Data records:

- - - -

-- ==== Sys2Proof/Tests/Slice0.lean ====
section
/-!
SUPPORT. Our own tests: ill-formed commands that the well-formedness check refuses, small tests of single steps, and, for every
statement with hypotheses, states and operands that meet them (what a hypothesis only names, such as `t = …`, is met by its own
right side).
-/

namespace Sys2Proof.Tests

open Sys2Proof Sys2Proof.Machine

set_option Elab.async false

/-! ## Helpers -/

/-- A slip with tag 1. -/
def wSlip (src : Ctx) (tenant acc : Nat) (p : List Nat) (payload : Bytes) : Slip :=
  { src := src, version := 0x10, hlen := 64, flags := 0, tenant := BitVec.ofNat 16 tenant, tag := 1, epoch := 0,
    accession := BitVec.ofNat 64 acc, plen := BitVec.ofNat 32 payload.length, ploc := 0,
    p0 := BitVec.ofNat 32 (p.getD 0 0), p1 := BitVec.ofNat 32 (p.getD 1 0), p2 := BitVec.ofNat 32 (p.getD 2 0),
    p3 := BitVec.ofNat 32 (p.getD 3 0), p4 := BitVec.ofNat 32 (p.getD 4 0), p5 := BitVec.ofNat 32 (p.getD 5 0),
    rsvd := 0, hcrc := 0, payload := payload }

/-- A slip from host queue pair 0. -/
def hostSlip (tenant acc : Nat) (p : List Nat := []) (payload : Bytes := []) : Slip := wSlip (.pair 0) tenant acc p payload

/-- A slip from management connection 0. -/
def mgmtSlip (p : List Nat := []) (payload : Bytes := []) : Slip := wSlip (.mgmt 0) 0 0 p payload

/-- The state with that slip accepted as an opcode. -/
def took (s : State) (op : Nat) (x : Slip) : State :=
  { s with slips := s.slips ++ [{ op := op, slip := x, stage := .running, note := 0, tokens := 0, dataFails := false, since := 0 }] }

/-- A payload: structure ID, version 1, length field, then the bytes (R38). -/
def wStruct (sid : Nat) (body : Bytes) : Bytes := leBytes 2 sid ++ [0x10, 0] ++ leBytes 4 (8 + body.length) ++ body

/-- A profile of one layer, one KV head of dimension 64, pages of 32 tokens, 64 KV slots and 4,096 cellar units. -/
def wProfile : Profile :=
  { id := 7, version := 1, layers := 1, hidden := 64, qHeads := 1, maxContext := 4096, tokensPerPage := 32, kvHeads := 1, headDim := 64,
    escThresh := 0, ageThresh := 0, pinLayers := [], pinHeads := [], exactHead := false, ropePair := 0, ropeDims := 0, ropeFreq := [],
    plan := [⟨.kv, 0, 64, 0, 1⟩, ⟨.vecList, 0x10000, 16, 0, 1⟩, ⟨.staging, 0x20000, 2, 0, 1⟩], parkPath := [2], preemptPath := [2], wmarkLow := 4, wmarkHigh := 8, holdCap := 1024, cellarFirst := 0,
    cellarUnits := 4096, visible := [{ space := 0, base := 0, size := 0x10000 }, { space := 1, base := 0, size := 0x10000 }],
    vocabSize := 512, byteBase := 0, eosId := 300, norm := 0, unicode := 16, controls := [300, 301, 302], toolOpen := 301,
    toolClose := 302, byteCost := 100, pieces := [{ id := 256, bytes := [0x61, 0x62], cost := 10 }],
    grammars := [{ id := 1, start := 0, rows := [] }], prefillWt := 0, prefillFmt := 0, headFmt := 0, guardExp := 0, mePools := [],
    softmaxScale := 0, programs := [], embedStage := 0, layerStage := [1], finalStage := 2, rowLimits := [64, 64, 64, 64] }
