-- ==== Sys2Proof/Machine/State.lean ====
section
/-! DEFINITION. The state of the block (10_state.md), the host agent's script beside it, the block's
errors, the ways a step can stop, and the state after reset. -/

namespace Sys2Proof.Machine

/-- A byte memory (CG, TB or PX): the bytes written since the last reset, as (index, byte) pairs
with rising indices. An unlisted index holds no written byte: see `Memory.read?` and log entry 4. -/
abbrev Memory := List Host.Cell

/-- One event of the host's script: the two transactions of 20_memory.md rules R41 and R42, and the
hardware reset of 70_reset_and_hazards.md rule R190. -/
inductive HostEvent where
  /-- `HostRead(addr)` (20_memory.md rule R41). -/
  | read (addr : LocalAddr)
  /-- `HostWrite(addr, v)` (20_memory.md rule R42). -/
  | write (addr : LocalAddr) (v : Byte)
  /-- A hardware reset, "the one event other than a host transaction that changes state"
  (70_reset_and_hazards.md rule R190). -/
  | hardwareReset
  deriving DecidableEq, Repr

/-- The three errors of the block (60_exceptions.md rule R160). They are architected outcomes with
defined state, not faults of the model (rule R179). -/
inductive CmdError where
  /-- TENC with an entry of PX above 15 under the reject policy. -/
  | pixRange
  /-- A reserved command byte. -/
  | illCmd
  /-- SBNK with an operand above 7. -/
  | opRange
  deriving DecidableEq, Repr

/-- Why the machine stops with a fault: never. "There is no behaviour in this spec whose treatment is
stuck" (93_implementation_defined.md part 1), "every state accepts a further transaction, so the block
is never stuck and never hangs" (70_reset_and_hazards.md rule R204), no address is unmapped
(20_memory.md rule R43), and the three errors of the block take a next state. So the type has no
constructor. Safe: nothing is hidden in a fault. -/
inductive Fault where
  deriving DecidableEq, Repr

/-- Why a step is refused. -/
inductive Refusal where
  /-- An arm of `exec` without a meaning would raise it; every arm has one, so nothing raises it.
  Safe. -/
  | notModelled (mnemonic : String)
  deriving DecidableEq, Repr

/-- The complete state of the block (10_state.md rule R10), and after it the fields of the model's
own: the host agent's script and what it has read (log entries 1 and 3), and the count of resets
that the free reset bytes are taken at (log entry 4). -/
structure State where
  /-- CG, 512 bytes, the colour-table memory (rule R14). -/
  cg : Memory
  /-- TB, 32 bytes, the packed-tile buffer (rule R12). -/
  tb : Memory
  /-- PX, 64 entries of 8 bits, the pixel buffer (rule R13). -/
  px : Memory
  /-- PAL, 16 entries of 15 bits, the palette output (rule R15). -/
  pal : Vector Color15 16
  /-- BANK, 4 bits (rule R16). -/
  bank : Nibble
  /-- COLOR, 15 bits (rule R17). -/
  color : Color15
  /-- RGB.R (rule R18). -/
  rgbR : Byte
  /-- RGB.G (rule R18). -/
  rgbG : Byte
  /-- RGB.B (rule R18). -/
  rgbB : Byte
  /-- CMD, the last executed command byte (rule R19). -/
  cmd : Byte
  /-- CTRL.CLAMP, the out-of-range policy of TENC (rule R20). -/
  clamp : Bool
  /-- CTRL.IE, the error interrupt enable (rule R20). -/
  ie : Bool
  /-- STATUS.ERR, the error lock (rule R21). -/
  err : Bool
  /-- STATUS.CLAMPED, sticky (rule R21). -/
  clamped : Bool
  /-- ERRCODE (rule R22). -/
  errCode : Byte
  /-- ERRIDX (rule R23). -/
  errIdx : Byte
  /-- ERRVAL (rule R24). -/
  errVal : Byte
  /-- Hardware resets since the first one (model's own field, log entry 4). -/
  resets : Nat
  /-- The host's events not yet performed, next first (model's own field, log entry 1). -/
  script : List HostEvent
  /-- The bytes `HostRead` has returned, oldest first (model's own field, log entry 3). -/
  reads : List Byte
  deriving DecidableEq, Repr

/-- The state just after a hardware reset (10_state.md rule R29). CG, TB and PX list no written byte:
their content is unspecified (log entry 4). The script is empty: the host has presented nothing yet
(log entry 1). -/
def State.reset : State where
  cg := []
  tb := []
  px := []
  pal := Vector.replicate 16 0
  bank := 0
  color := 0
  rgbR := 0
  rgbG := 0
  rgbB := 0
  cmd := 0
  clamp := false
  ie := false
  err := false
  clamped := false
  errCode := 0
  errIdx := 0
  errVal := 0
  resets := 0
  script := []
  reads := []

end Sys2Proof.Machine
end

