-- ==== Sys2Proof/Safety.lean ====
section
/-! DEFINITION. What claims call a good state and a successful run. -/

namespace Sys2Proof.Machine

/-- What the error registers record while STATUS.ERR is 1: one row of the table of 60_exceptions.md
rule R160 (10_state.md rules R19, R22 to R24). -/
def State.errorRecorded (s : State) : Prop :=
  (s.errCode = 0x01 ∧ s.cmd = 0x20 ∧ s.errIdx.toNat < 64 ∧ 16 ≤ s.errVal.toNat)
    ∨ (s.errCode = 0x02 ∧ s.errIdx = 0 ∧ s.errVal = s.cmd ∧ ∃ r, decode s.cmd = .error r)
    ∨ (s.errCode = 0x03 ∧ s.errIdx = 0 ∧ 8 ≤ s.errVal.toNat ∧ s.errVal.toNat ≤ 15
        ∧ s.cmd.toNat = 0x40 + s.errVal.toNat)

/-- What holds of every state after a hardware reset and any events of the host: the memories keep
their canonical form inside their sizes; with ERR = 0 the error registers are 0 and CMD holds a
command's byte; with ERR = 1 they hold a row of the error table. -/
structure State.Inv (s : State) : Prop where
  cg_wf : s.cg.wf
  cg_below : s.cg.below 512
  tb_wf : s.tb.wf
  tb_below : s.tb.below 32
  px_wf : s.px.wf
  px_below : s.px.below 64
  noError : s.err = false →
    s.errCode = 0 ∧ s.errIdx = 0 ∧ s.errVal = 0 ∧ ∃ i, decode s.cmd = .ok i
  error : s.err = true → s.errorRecorded

/-- A state was reached, and it has STATUS.ERR = 0 (60_exceptions.md rule R179). -/
def errorFree (o : Host.Outcome State Fault Refusal) : Prop := ∃ t, o = .next t ∧ t.err = false

/-- A run after its first `n` transactions: a hardware reset of a block in any state `s`, then the
host's transactions in order (70_reset_and_hazards.md rule R204). -/
def runState (s : State) (transactions : List HostEvent) (n : Nat) :
    Host.Outcome State Fault Refusal :=
  core.run n { hardwareReset s with script := transactions }

/-- A run succeeded when its final state has STATUS.ERR = 0 and so has every intermediate state that
the claim cares about, named by the number of transactions performed (70_reset_and_hazards.md rule
R204). An error acknowledged on the way is no success for a claim that cares about it. -/
structure RunSucceeded (s : State) (transactions : List HostEvent) (cares : Nat → Prop) : Prop where
  isRun : .hardwareReset ∉ transactions
  final : errorFree (runState s transactions transactions.length)
  intermediate : ∀ n < transactions.length, cares n → errorFree (runState s transactions n)

/-- The bits of a location that a host write stores, as the address map gives them (20_memory.md rules
R43, R44). CMD is not listed: a write to it is no store. -/
def writableMask (a : LocalAddr) : Byte :=
  if a.toNat < 0x220 then 0xFF
  else if a.toNat < 0x240 then 0x00
  else if a.toNat < 0x280 then 0xFF
  else if a = 0x281 then 0x03
  else if a = 0x286 then 0x0F
  else if a = 0x288 then 0xFF
  else if a = 0x289 then 0x7F
  else if a = 0x28A then 0xFF
  else if a = 0x28B then 0xFF
  else if a = 0x28C then 0xFF
  else 0x00

end Sys2Proof.Machine
end

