-- ==== Sys2Proof/Laws/Palette.lean ====
section
/-! SUPPORT. The values of the palette functions as plain numbers (41_palette_decoder.md rule R128). -/

namespace Sys2Proof.Machine

/-- `caddr(b, n)` never overflows its 9 bits. -/
theorem caddr_toNat (b n : Nibble) : (caddr b n).toNat = 32 * b.toNat + 2 * n.toNat := by
  have hb := b.isLt
  have hn := n.isLt
  simp [caddr, BitVec.toNat_add, BitVec.toNat_mul]
  omega

/-- A colour-table word as a number. -/
theorem word16_toNat (lo hi : Byte) : (word16 lo hi).toNat = lo.toNat + 256 * hi.toNat := by
  have hl := lo.isLt
  have hh := hi.isLt
  have h := Nat.two_pow_add_eq_or_of_lt (i := 8) hl hi.toNat
  simp only [word16, BitVec.toNat_or, BitVec.toNat_shiftLeft, BitVec.toNat_setWidth, Nat.shiftLeft_eq]
  rw [Nat.mod_eq_of_lt (by omega), Nat.mod_eq_of_lt (by omega), Nat.mod_eq_of_lt (by omega), Nat.or_comm,
    Nat.mul_comm, ← h]
  omega

/-- A colour drops bit 15 of its word (20_memory.md rule R50). -/
theorem colorOfWord_toNat (w : BitVec 16) : (colorOfWord w).toNat = w.toNat % 2 ^ 15 := by
  simp [colorOfWord]

/-- `color15(b, n)` as a number (41_palette_decoder.md rule R110). -/
theorem color15_toNat (s : State) (b n : Nibble) :
    (s.color15 b n).toNat =
      ((s.cgByte (caddr b n)).toNat + 256 * (s.cgByte (caddr b n + 1)).toNat) % 2 ^ 15 := by
  rw [State.color15, State.cg16, colorOfWord_toNat, word16_toNat]

/-- Entry `k` of a decoded bank (41_palette_decoder.md rule R112). -/
theorem decodeBank_getElem (s : State) (b : Nibble) (k : Nat) (h : k < 16) :
    (s.decodeBank b)[k] = s.color15 b (BitVec.ofNat 4 k) := by
  have hk : (BitVec.ofFin ⟨k, h⟩ : Nibble) = BitVec.ofNat 4 k := by
    apply BitVec.eq_of_toNat_eq
    simp [Nat.mod_eq_of_lt h]
  simp [State.decodeBank, ← hk]

theorem red_toNat (c : Color15) : (red c).toNat = c.toNat % 32 := by simp [red]

theorem green_toNat (c : Color15) : (green c).toNat = c.toNat / 32 % 32 := by
  simp [green, Nat.shiftRight_eq_div_pow]

theorem blue_toNat (c : Color15) : (blue c).toNat = c.toNat / 1024 := by
  have := c.isLt
  simp [blue, Nat.shiftRight_eq_div_pow]
  omega

theorem scaleChannel_toNat (ch : BitVec 5) : (scaleChannel ch).toNat = ch.toNat * 8 := by
  have := ch.isLt
  simp [scaleChannel, BitVec.toNat_mul]
  omega

theorem truncateChannel_toNat (x : Byte) : (truncateChannel x).toNat = x.toNat / 8 := by
  have := x.isLt
  simp [truncateChannel, Nat.shiftRight_eq_div_pow]
  omega

/-- `from_rgb8` as a number (41_palette_decoder.md rule R115). -/
theorem fromRgb8_toNat (r g b : Byte) :
    (fromRgb8 r g b).toNat = r.toNat / 8 + 32 * (g.toNat / 8) + 1024 * (b.toNat / 8) := by
  have h1 := (truncateChannel r).isLt
  have h2 := (truncateChannel g).isLt
  have h3 := (truncateChannel b).isLt
  have e1 := Nat.two_pow_add_eq_or_of_lt (i := 5) h1 (truncateChannel g).toNat
  have e2 := Nat.two_pow_add_eq_or_of_lt (i := 10) (b := (truncateChannel r).toNat + 32 * (truncateChannel g).toNat)
    (by omega) (truncateChannel b).toNat
  simp only [fromRgb8, BitVec.toNat_or, BitVec.toNat_shiftLeft, BitVec.toNat_setWidth, Nat.shiftLeft_eq]
  rw [Nat.mod_eq_of_lt (a := (truncateChannel r).toNat) (by omega),
    Nat.mod_eq_of_lt (a := (truncateChannel g).toNat) (by omega),
    Nat.mod_eq_of_lt (a := (truncateChannel b).toNat) (by omega),
    Nat.mod_eq_of_lt (a := (truncateChannel g).toNat * 2 ^ 5) (by omega),
    Nat.mod_eq_of_lt (a := (truncateChannel b).toNat * 2 ^ 10) (by omega),
    Nat.or_comm (truncateChannel r).toNat, Nat.mul_comm _ (2 ^ 5), ← e1, Nat.or_comm, Nat.mul_comm _ (2 ^ 10),
    Nat.add_comm (2 ^ 5 * _), show (2 : Nat) ^ 5 = 32 by rfl, ← e2,
    truncateChannel_toNat, truncateChannel_toNat, truncateChannel_toNat]
  omega

/-- `sprite_bank_for` is `p + 8` on 0 to 7 and undefined above (41_palette_decoder.md rule R113). -/
theorem spriteBankFor_le {p : Nibble} (h : p.toNat ≤ 7) : spriteBankFor p = some (p + 8) := by
  simp [spriteBankFor, h]

theorem spriteBankFor_gt {p : Nibble} (h : 7 < p.toNat) : spriteBankFor p = none := by
  simp [spriteBankFor]; omega

end Sys2Proof.Machine
end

- - - -

Prompt:
Please find, in the entries above, every line where "rules" occurs, and copy it.

Answer:
/-- One event of the host's script: the two transactions of 20_memory.md rules R41 and R42, and the
rule R160 (10_state.md rules R19, R22 to R24). -/
/-- The bits of a location that a host write stores, as the address map gives them (20_memory.md rules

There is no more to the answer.